Title VII of the federal Civil Rights Act prohibits employment discrimination based on a person's sex. When office romances sour, scorned lovers often use this law to allege that their former lover was a sexual harasser.
A landmark 1998 Supreme Court ruling (Faragher v. Boca Raton) said that employers are responsible for the actions of their supervisors. That ruling said employers, to be able to put forth a defense in harassment cases, must establish a sexual harassment policy and complaint procedures. The policy must include a provision allowing harassed employees to bypass their immediate supervisor when reporting harassment.
A 2004 Supreme Court decision (Pennsylvania State Police v. Suders) says harassed employees can quit before filing charges internally if they believe working conditions are too difficult to continue. The legal term for such a situation is "constructive discharge." The Suders case illustrates that employers must be alert to sexual harassment and investigate any complaints, even if the alleged victim quits.
More employees these days say they've been involved in office romances. In fact, 58 percent of people responding to a Vault.com survey last year said they've been involved in a workplace romance. That's up from 46 percent in 2003. Also, 14 percent of respondents said they've dated a boss, and 19 percent said they've dated a subordinate.
Employers also have some educating to do on their policies. A remarkable number of respondents to the Vault.com survey (44 percent) said they didn't even know if their organizations had a policy on office romance. (17 percent said "Yes," while 39 percent said "No.")
Sexual harassment law continues to be shaped by new court interpretations.
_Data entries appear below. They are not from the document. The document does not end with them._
/-- The registers of block LCH by their offset inside the block. -/
def rowsLch : List RegRow :=
  [⟨0x0, 1, 0x4, 0x7FE0, 0x0, false, false, 0x800⟩,
   ⟨0x4, 1, 0x4, 0x0, 0x300, false, false, 0x20⟩,
   ⟨0x400, 1, 0x4, 0xFFFFFFFF, 0x0, false, false, 0x0⟩,
   ⟨0x404, 1, 0x4, 0x0, 0x0, false, false, 0x0⟩,
   ⟨0x800, 1, 0x4, 0x3FFF, 0x0, false, false, 0xE00⟩,
   ⟨0x1000, 1, 0x4, 0x1FFFF, 0x0, false, false, 0x202A⟩,
   ⟨0x1004, 1, 0x4, 0x7, 0x0, false, false, 0x4⟩,
   ⟨0x1008, 1, 0x4, 0x0, 0x1F0000, false, false, 0x0⟩,
   ⟨0x1010, 1, 0x4, 0xFFE, 0x0, false, false, 0x840⟩,
   ⟨0x1014, 1, 0x4, 0x0, 0x7800, false, false, 0x0⟩,
   ⟨0x2000, 1, 0x4, 0xF, 0x0, false, false, 0xD⟩,
   ⟨0x2004, 1, 0x4, 0x0, 0x3FF00, false, false, 0x0⟩,
   ⟨0x2008, 1, 0x4, 0x0, 0x0, false, false, 0x0⟩,
   ⟨0x200C, 1, 0x4, 0x0, 0x0, false, false, 0x0⟩,
   ⟨0x2010, 1, 0x4, 0xFFFFFF, 0x0, false, false, 0x0⟩,
   ⟨0x2014, 1, 0x4, 0xFFF, 0x0, false, false, 0x0⟩,
   ⟨0x3000, 1, 0x4, 0x3, 0x0, false, false, 0x1⟩,
   ⟨0x3004, 1, 0x4, 0xFF, 0x0, false, false, 0x0⟩,
   ⟨0x3010, 1, 0x4, 0x1F00, 0x0, false, false, 0x0⟩,
   ⟨0x3014, 1, 0x4, 0x0, 0x400, false, false, 0x0⟩,
   ⟨0x5000, 1, 0x4, 0xF00001FF, 0x0, false, false, 0x133⟩,
   ⟨0x5004, 1, 0x4, 0x0, 0x0, false, false, 0x0⟩,
   ⟨0x5008, 1, 0x4, 0x0, 0x0, false, false, 0x0⟩,
   ⟨0x500C, 1, 0x4, 0x0, 0xFFFFF, false, false, 0x0⟩]
  ++ [⟨0x5010, 1, 0x4, 0x0, 0x0, false, false, 0x0⟩,
   ⟨0x4000, 1, 0x4, 0x0, 0xE0, false, false, 0x0⟩,
   ⟨0x4004, 1, 0x4, 0x0, 0x0, false, false, 0x0⟩,
   ⟨0x4008, 1, 0x4, 0x0, 0x0, false, false, 0x0⟩,
   ⟨0xC00, 1, 0x4, 0x0, 0x0, false, false, 0x0⟩,
   ⟨0xC04, 1, 0x4, 0x0, 0x2, false, false, 0x0⟩,
   ⟨0x1100, 1, 0x4, 0x0, 0x0, false, false, 0x0⟩,
   ⟨0x1104, 1, 0x4, 0x0, 0x0, false, false, 0x0⟩,
   ⟨0x1108, 1, 0x4, 0x0, 0x0, false, false, 0x0⟩,
   ⟨0x110C, 1, 0x4, 0x0, 0x0, false, false, 0x0⟩,
   ⟨0x1110, 1, 0x4, 0x0, 0x0, false, false, 0x0⟩,
   ⟨0x1114, 1, 0x4, 0x0, 0x0, false, false, 0x0⟩,
   ⟨0x1118, 1, 0x4, 0x0, 0x0, false, false, 0x0⟩,
   ⟨0x111C, 1, 0x4, 0x0, 0x0, false, false, 0x0⟩,
   ⟨0x1120, 1, 0x4, 0x0, 0x0, false, false, 0x0⟩,
   ⟨0x1124, 1, 0x4, 0x0, 0x0, false, false, 0x0⟩,
   ⟨0x1128, 1, 0x4, 0x0, 0x0, false, false, 0x0⟩,
   ⟨0x112C, 1, 0x4, 0x0, 0x0, false, false, 0x0⟩,
   ⟨0x1130, 1, 0x4, 0x0, 0x0, false, false, 0x0⟩,
   ⟨0x1134, 1, 0x4, 0x0, 0x0, false, false, 0x0⟩,
   ⟨0x1138, 1, 0x4, 0x0, 0x0, false, false, 0x0⟩,
   ⟨0x113C, 1, 0x4, 0x0, 0x0, false, false, 0x0⟩,
   ⟨0x1140, 1, 0x4, 0x0, 0x0, false, false, 0x0⟩,
   ⟨0x1144, 1, 0x4, 0x0, 0x0, false, false, 0x0⟩]
  ++ [⟨0x1148, 1, 0x4, 0x0, 0x0, false, false, 0x0⟩,
   ⟨0x114C, 1, 0x4, 0x0, 0x0, false, false, 0x0⟩,
   ⟨0x2100, 128, 0x4, 0x0, 0x0, false, false, 0x0⟩,
   ⟨0x2300, 128, 0x4, 0xFFFFFFFF, 0x0, false, false, 0x0⟩,
   ⟨0x3100, 128, 0x4, 0xFFFFFFFF, 0x0, false, false, 0x0⟩,
   ⟨0x2600, 4, 0x10, 0x3FFF0001, 0x0, false, false, 0x0⟩,
   ⟨0x2604, 4, 0x10, 0x0, 0x0, false, false, 0x0⟩,
   ⟨0x2608, 4, 0x10, 0xFFFFFFFF, 0x0, false, false, 0x0⟩,
   ⟨0x260C, 4, 0x10, 0x0, 0x0, false, false, 0x0⟩,
   ⟨0x3400, 4, 0x10, 0xFF01, 0x0, false, false, 0x7E00⟩,
   ⟨0x3404, 4, 0x10, 0xFFFFFFFF, 0x0, false, false, 0x0⟩,
   ⟨0x3408, 4, 0x10, 0x0, 0x0, false, false, 0x0⟩,
   ⟨0x340C, 4, 0x10, 0x0, 0x0, false, false, 0x0⟩,
   ⟨0x5100, 1, 0x4, 0x0, 0x0, false, false, 0x0⟩,
   ⟨0x5104, 1, 0x4, 0x0, 0x0, false, false, 0x0⟩,
   ⟨0x5108, 1, 0x4, 0x0, 0x0, false, false, 0x0⟩,
   ⟨0x510C, 1, 0x4, 0x0, 0x0, false, false, 0x0⟩,
   ⟨0x5110, 1, 0x4, 0x0, 0x0, false, false, 0x0⟩,
   ⟨0x5114, 1, 0x4, 0x0, 0x0, false, false, 0x0⟩,
   ⟨0x5118, 1, 0x4, 0x0, 0x0, false, false, 0x0⟩,
   ⟨0x511C, 1, 0x4, 0x0, 0x0, false, false, 0x0⟩,
   ⟨0xC10, 1, 0x4, 0x0, 0x0, false, false, 0x0⟩,
   ⟨0xC14, 1, 0x4, 0x0, 0x0, false, false, 0x0⟩,
   ⟨0xC18, 1, 0x4, 0x0, 0x0, false, false, 0x0⟩]
  ++ [⟨0xC1C, 1, 0x4, 0x0, 0x0, false, false, 0x0⟩]

/-- The registers of block MAP by their offset inside the block. -/
def rowsMap : List RegRow :=
  [⟨0x0, 1, 0x4, 0x1FFFFFF, 0x0, false, false, 0x0⟩,
   ⟨0x4, 1, 0x4, 0xFFFFFFFF, 0x0, false, false, 0x0⟩,
   ⟨0x100, 2, 0x100, 0x0, 0x78, false, false, 0x0⟩,
   ⟨0x108, 2, 0x100, 0x0, 0x0, false, true, 0x0⟩,
   ⟨0x110, 3, 0x4, 0x0, 0x0, false, false, 0x0⟩,
   ⟨0x210, 3, 0x4, 0x0, 0x0, false, false, 0x0⟩,
   ⟨0x120, 2, 0x100, 0x0, 0x0, false, false, 0x0⟩,
   ⟨0x124, 2, 0x100, 0x0, 0x0, false, false, 0x0⟩,
   ⟨0x128, 2, 0x100, 0x0, 0x0, false, false, 0x0⟩]

/-- The registers of block PRT by their offset inside the block. -/
def rowsPrt : List RegRow :=
  [⟨0x0, 1, 0x4, 0x1FFFFFF, 0x0, false, false, 0x0⟩,
   ⟨0x4, 1, 0x4, 0xFFFFFFFF, 0x0, false, false, 0x0⟩,
   ⟨0x100, 2, 0x100, 0x0, 0x1F, false, false, 0x30000000⟩,
   ⟨0x104, 2, 0x100, 0x0, 0x0, false, false, 0x0⟩,
   ⟨0x108, 2, 0x100, 0xFFFFFFFF, 0x0, false, false, 0x0⟩]

/-- The registers of block DPM by their offset inside the block. -/
def rowsDpm : List RegRow :=
  [⟨0x0, 2, 0x100, 0x7F, 0x0, false, false, 0x0⟩,
   ⟨0x4, 2, 0x100, 0x0, 0x0, false, false, 0x0⟩,
   ⟨0x8, 2, 0x100, 0x0, 0xF, false, false, 0x0⟩,
   ⟨0xC, 2, 0x100, 0x0, 0x0, false, false, 0x0⟩,
   ⟨0x10, 2, 0x100, 0xFFFFFFFF, 0x0, false, false, 0x0⟩,
   ⟨0x14, 2, 0x100, 0x0, 0xFFFFFFFF, false, false, 0x0⟩,
   ⟨0x18, 2, 0x100, 0x0, 0xFFFFFFFF, false, false, 0x0⟩]

/-- The registers of block PIN by their offset inside the block. -/
def rowsPin : List RegRow :=
  [⟨0x1000, 96, 0x4, 0x7FFFFFFF, 0x0, false, false, 0x0⟩,
   ⟨0x1200, 96, 0x4, 0x0, 0x0, false, false, 0xFF00⟩,
   ⟨0x1400, 96, 0x4, 0x0, 0x3FF, false, false, 0x0⟩,
   ⟨0xF00, 1, 0x4, 0x1F, 0x0, false, false, 0x1D⟩,
   ⟨0xE00, 1, 0x4, 0x0, 0x0, false, false, 0x0⟩,
   ⟨0xE04, 1, 0x4, 0x0, 0x0, true, false, 0x0⟩,
   ⟨0xE08, 1, 0x4, 0x0, 0x0, true, false, 0x0⟩,
   ⟨0xE0C, 1, 0x4, 0x0, 0x0, true, false, 0x0⟩,
   ⟨0xE10, 1, 0x4, 0x0, 0x0, true, false, 0x0⟩,
   ⟨0x0, 10, 0x10, 0x3FF0007, 0x0, false, false, 0xA0001⟩,
   ⟨0x4, 10, 0x10, 0x0, 0x700, false, false, 0x0⟩,
   ⟨0x8, 10, 0x10, 0x0, 0x0, false, false, 0x0⟩,
   ⟨0x2000, 768, 0x20, 0xFFFF7F, 0x0, false, false, 0x0⟩,
   ⟨0x2004, 768, 0x20, 0xFFFF, 0x0, false, false, 0x0⟩,
   ⟨0x2008, 768, 0x20, 0xFFFFFFFF, 0x0, false, false, 0x0⟩,
   ⟨0x200C, 768, 0x20, 0xFFFFFFFF, 0x0, false, false, 0x0⟩,
   ⟨0x2010, 768, 0x20, 0xFFFFFFFF, 0x0, false, false, 0x0⟩,
   ⟨0x2014, 768, 0x20, 0xFFFFFFFF, 0x0, false, false, 0x0⟩,
   ⟨0x2018, 768, 0x20, 0x0, 0x0, false, false, 0x0⟩,
   ⟨0x201C, 768, 0x20, 0x0, 0x0, false, false, 0x0⟩]

/-- The registers of block MSIX by their offset inside the block. -/
def rowsMsix : List RegRow :=
  [⟨0x0, 64, 0x10, 0xFFFFFFFF, 0x0, false, false, 0x0⟩,
   ⟨0x4, 64, 0x10, 0xFFFFFFFF, 0x0, false, false, 0x0⟩,
   ⟨0x8, 64, 0x10, 0xFFFFFFFF, 0x0, false, false, 0x0⟩,
   ⟨0xC, 64, 0x10, 0x1, 0x0, false, false, 0x1⟩,
   ⟨0x1000, 2, 0x4, 0x0, 0x0, false, false, 0x0⟩]

/-- The rows of the block that holds BAR0 offset `a`, and the offset inside it (Table 14.2, Table 2.6). -/
def blockOf (a : Nat) : List RegRow × Nat :=
  let b := a / 0x10000
  if a % 4 ≠ 0 then ([], a)
  else if 0x10 ≤ b ∧ b < 0x40 then (rowsLch, (a - 0x100000) % 0x8000)
  else
    match b with
    | 0 => (rowsGlb, a)
    | 1 => (rowsFcr, a % 0x10000)
    | 2 => (rowsTwn, a % 0x10000)
    | 3 => (rowsMbx, a % 0x10000)
    | 4 => (rowsDma, a % 0x10000)
    | 5 => (rowsCvu, a % 0x10000)
    | 6 => (rowsTmg, a % 0x10000)
    | 7 => (rowsScc, a % 0x10000)
    | 8 => (rowsAon, a % 0x10000)
    | 9 => (rowsMgmt, a % 0x10000)
    | 0x40 => (rowsMap, a % 0x10000)
    | 0x80 => (rowsPrt, a % 0x10000)
    | 0x90 => (rowsDpm, a % 0x10000)
    | 0xC0 => (rowsPin, a % 0x10000)
    | 0xF0 => (rowsMsix, a % 0x10000)
    | _ => ([], a)

/-- The row of the register at BAR0 offset `a`; none at a reserved location. -/
def regRow (a : Nat) : Option RegRow :=
  let p := blockOf a
  p.1.find? (fun r => r.has p.2)

/-- The source number whose FCR_SRC_CFG lies at `a`. -/
def srcCfgIndex (a : Nat) : Option Nat :=
  if 0x11000 ≤ a ∧ a < 0x11000 + 608 * 4 ∧ a % 4 = 0 then some ((a - 0x11000) / 4) else none

/-- What the register at BAR0 offset `a` holds after reset: its reset value, 0 at a reserved location (R11). -/
def regReset (a : Nat) : Word :=
  match srcCfgIndex a with
  | some s => BitVec.ofNat 32 (srcCfgReset s)
  | none =>
    match regRow a with
    | some r => BitVec.ofNat 32 r.reset
    | none => 0

/-- The bits of the register at `a` that a plain write changes (access code RW, R12). -/
def regRw (a : Nat) : Nat :=
  match srcCfgIndex a with
  | some s => srcCfgRw s
  | none => match regRow a with
    | some r => r.rw
    | none => 0

/-- The bits of the register at `a` that a written 1 clears (access code W1C, R12). -/
def regW1c (a : Nat) : Nat :=
  match regRow a with
  | some r => r.w1c
  | none => 0

/-- The register at `a` is write-masked (R408). -/
def regWm (a : Nat) : Bool :=
  match regRow a with
  | some r => r.wm
  | none => false

end Sys2Proof.Machine
end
Some recent decisions show how complicated the issue has become:
- A California court ruled that employees can sue if they're treated worse because they aren't reaping the advantages of the boss's special attention. (Miller v. Department of Corrections)
- A federal court expanded employer liability (as defined in the Faragher case) by ruling that employers can be sued for sexual harassment carried out by independent contractors. (Dunn v. Washington County Hospital and Coy)
- Lawsuits for same-gender sexual harassment have been on the rise ever since the Supreme Court ruled in Oncale v. Sundowner (523 U.S. 75, 1998) that employees can sue for male-on-male sexual harassment.
How to comply
Based on all these legal risks, should your organization forbid office romances as a way of preventing sexual harassment charges? You can legally do so, but it probably isn't the wisest move.
A "no romance" policy could be nearly impossible to enforce and affect employees who are already involved in relationships with co-workers.
Instead, employers must look at the larger picture. Relation-based favoritism and discrimination are the real culprits here. When employees supervise or evaluate "significant others," they lack (or are perceived to lack) sufficient objectivity to perform the job fairly. As a result, other employees may feel they're being discriminated against.
While this scenario may be troublesome, it's not necessarily illegal. Unless discrimination is actually occurring and is due to the victim's membership in a protected class (gender, race, disability status, religion, ethnic heritage or national origin), it most likely violates no law.
The best course is to try to manage office romance, not ban it. Three tips:
1. Establish a policy that bans relationships between supervisors and their subordinates. Or, at the very least, require supervisors to notify you if they become involved in such "power-differentiated" relationships. (This may require one employee being moved to work for another supervisor.)
2. Set behavior guidelines. Your policy should require professional behavior at all times. One recent case showed that public displays of affection could help produce a hostile-environment claim.
3. Look into complaints about interoffice romance. Tell the cubicle cupids that their behavior makes others uncomfortable. Remind them of the policy and explain that if the relationship interferes with work, one party may be transferred or dismissed.
The cardinal rule in all policy making and discipline is to treat everyone equally and according to the policy.